Work instruction |
Search the listing for the string "bytes". Copy every line that has it.
━━━━━━━━━━━━━━━━
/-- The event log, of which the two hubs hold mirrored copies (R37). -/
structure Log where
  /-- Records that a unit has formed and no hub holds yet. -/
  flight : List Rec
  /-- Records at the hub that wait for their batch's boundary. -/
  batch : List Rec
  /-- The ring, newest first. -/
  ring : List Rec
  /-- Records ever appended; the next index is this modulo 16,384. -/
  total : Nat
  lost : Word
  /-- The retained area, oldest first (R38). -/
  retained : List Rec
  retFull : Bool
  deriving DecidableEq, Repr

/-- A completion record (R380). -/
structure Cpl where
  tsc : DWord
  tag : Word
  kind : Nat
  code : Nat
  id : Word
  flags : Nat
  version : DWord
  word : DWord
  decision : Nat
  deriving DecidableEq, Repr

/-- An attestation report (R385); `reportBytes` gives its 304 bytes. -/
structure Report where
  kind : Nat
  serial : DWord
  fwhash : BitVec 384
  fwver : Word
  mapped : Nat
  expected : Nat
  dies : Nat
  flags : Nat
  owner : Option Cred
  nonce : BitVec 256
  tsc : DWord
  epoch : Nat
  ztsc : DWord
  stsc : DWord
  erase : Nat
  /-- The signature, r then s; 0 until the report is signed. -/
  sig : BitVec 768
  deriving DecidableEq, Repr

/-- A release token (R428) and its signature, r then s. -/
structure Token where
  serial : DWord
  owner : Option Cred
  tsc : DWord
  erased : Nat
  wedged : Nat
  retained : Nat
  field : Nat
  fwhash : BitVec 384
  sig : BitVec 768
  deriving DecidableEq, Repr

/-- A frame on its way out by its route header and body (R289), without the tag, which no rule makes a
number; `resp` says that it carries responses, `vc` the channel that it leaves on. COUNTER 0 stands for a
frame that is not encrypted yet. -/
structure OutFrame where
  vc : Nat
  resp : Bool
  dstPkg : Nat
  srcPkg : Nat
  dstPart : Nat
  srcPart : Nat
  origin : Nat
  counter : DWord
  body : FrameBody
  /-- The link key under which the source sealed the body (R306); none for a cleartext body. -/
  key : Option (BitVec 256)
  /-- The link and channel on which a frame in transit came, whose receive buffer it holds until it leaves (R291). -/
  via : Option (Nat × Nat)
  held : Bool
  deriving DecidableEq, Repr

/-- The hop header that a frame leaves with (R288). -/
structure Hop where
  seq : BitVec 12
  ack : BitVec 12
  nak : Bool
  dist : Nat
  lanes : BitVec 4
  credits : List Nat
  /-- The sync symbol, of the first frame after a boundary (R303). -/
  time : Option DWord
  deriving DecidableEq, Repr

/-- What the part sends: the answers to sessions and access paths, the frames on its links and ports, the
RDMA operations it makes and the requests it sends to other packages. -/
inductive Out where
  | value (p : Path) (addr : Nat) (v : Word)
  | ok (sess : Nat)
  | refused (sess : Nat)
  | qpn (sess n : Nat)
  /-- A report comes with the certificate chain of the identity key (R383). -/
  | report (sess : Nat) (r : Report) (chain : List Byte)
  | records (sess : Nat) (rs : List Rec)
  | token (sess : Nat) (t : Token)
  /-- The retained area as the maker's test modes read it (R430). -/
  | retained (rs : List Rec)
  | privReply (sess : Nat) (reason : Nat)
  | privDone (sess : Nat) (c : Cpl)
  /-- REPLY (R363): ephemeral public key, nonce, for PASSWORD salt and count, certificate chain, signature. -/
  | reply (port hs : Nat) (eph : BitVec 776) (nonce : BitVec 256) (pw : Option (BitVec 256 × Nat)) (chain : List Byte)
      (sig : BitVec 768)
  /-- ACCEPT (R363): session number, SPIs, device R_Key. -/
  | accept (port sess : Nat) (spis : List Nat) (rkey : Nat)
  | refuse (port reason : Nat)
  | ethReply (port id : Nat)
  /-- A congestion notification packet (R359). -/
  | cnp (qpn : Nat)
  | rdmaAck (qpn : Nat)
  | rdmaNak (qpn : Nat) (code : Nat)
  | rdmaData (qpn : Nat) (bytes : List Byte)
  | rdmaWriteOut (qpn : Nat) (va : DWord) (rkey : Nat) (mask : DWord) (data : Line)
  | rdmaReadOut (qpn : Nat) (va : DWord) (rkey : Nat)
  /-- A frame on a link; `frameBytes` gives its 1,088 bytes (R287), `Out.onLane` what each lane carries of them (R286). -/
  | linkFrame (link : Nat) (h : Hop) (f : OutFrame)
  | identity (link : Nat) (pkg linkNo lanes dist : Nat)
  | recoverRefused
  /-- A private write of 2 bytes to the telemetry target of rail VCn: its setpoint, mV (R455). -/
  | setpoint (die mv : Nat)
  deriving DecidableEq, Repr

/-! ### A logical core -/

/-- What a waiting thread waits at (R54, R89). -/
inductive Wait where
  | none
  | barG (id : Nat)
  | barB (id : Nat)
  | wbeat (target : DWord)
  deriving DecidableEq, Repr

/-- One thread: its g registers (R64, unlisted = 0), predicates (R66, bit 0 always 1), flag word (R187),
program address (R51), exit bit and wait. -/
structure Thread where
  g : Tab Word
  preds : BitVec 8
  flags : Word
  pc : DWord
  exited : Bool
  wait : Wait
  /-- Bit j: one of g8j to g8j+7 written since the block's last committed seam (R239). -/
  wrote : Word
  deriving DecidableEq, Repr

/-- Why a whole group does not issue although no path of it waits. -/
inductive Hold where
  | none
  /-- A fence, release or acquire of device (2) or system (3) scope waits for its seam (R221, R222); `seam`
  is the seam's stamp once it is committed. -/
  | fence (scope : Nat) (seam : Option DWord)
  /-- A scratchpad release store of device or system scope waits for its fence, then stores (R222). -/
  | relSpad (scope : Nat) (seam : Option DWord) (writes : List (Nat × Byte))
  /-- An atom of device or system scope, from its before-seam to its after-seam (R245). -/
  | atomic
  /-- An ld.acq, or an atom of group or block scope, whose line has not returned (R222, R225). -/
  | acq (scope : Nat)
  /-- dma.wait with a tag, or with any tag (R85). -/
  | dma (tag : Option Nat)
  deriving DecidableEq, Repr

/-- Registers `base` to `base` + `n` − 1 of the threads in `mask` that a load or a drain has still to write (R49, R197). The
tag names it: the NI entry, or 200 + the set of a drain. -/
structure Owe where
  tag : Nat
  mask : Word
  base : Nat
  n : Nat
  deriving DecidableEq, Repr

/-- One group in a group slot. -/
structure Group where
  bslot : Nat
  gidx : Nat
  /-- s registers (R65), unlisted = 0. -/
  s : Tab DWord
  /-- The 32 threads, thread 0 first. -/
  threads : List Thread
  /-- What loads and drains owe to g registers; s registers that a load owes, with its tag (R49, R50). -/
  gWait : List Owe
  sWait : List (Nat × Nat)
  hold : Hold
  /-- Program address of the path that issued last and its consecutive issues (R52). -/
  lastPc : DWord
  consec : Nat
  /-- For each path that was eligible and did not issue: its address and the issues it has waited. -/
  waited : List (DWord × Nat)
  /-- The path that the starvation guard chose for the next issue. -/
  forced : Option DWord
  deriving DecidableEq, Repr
━━━━━━━━━━━━━━━━
Solution below |
/-- An attestation report (R385); `reportBytes` gives its 304 bytes. -/
  | rdmaData (qpn : Nat) (bytes : List Byte)
  /-- A frame on a link; `frameBytes` gives its 1,088 bytes (R287), `Out.onLane` what each lane carries of them (R286). -/
  /-- A private write of 2 bytes to the telemetry target of rail VCn: its setpoint, mV (R455). -/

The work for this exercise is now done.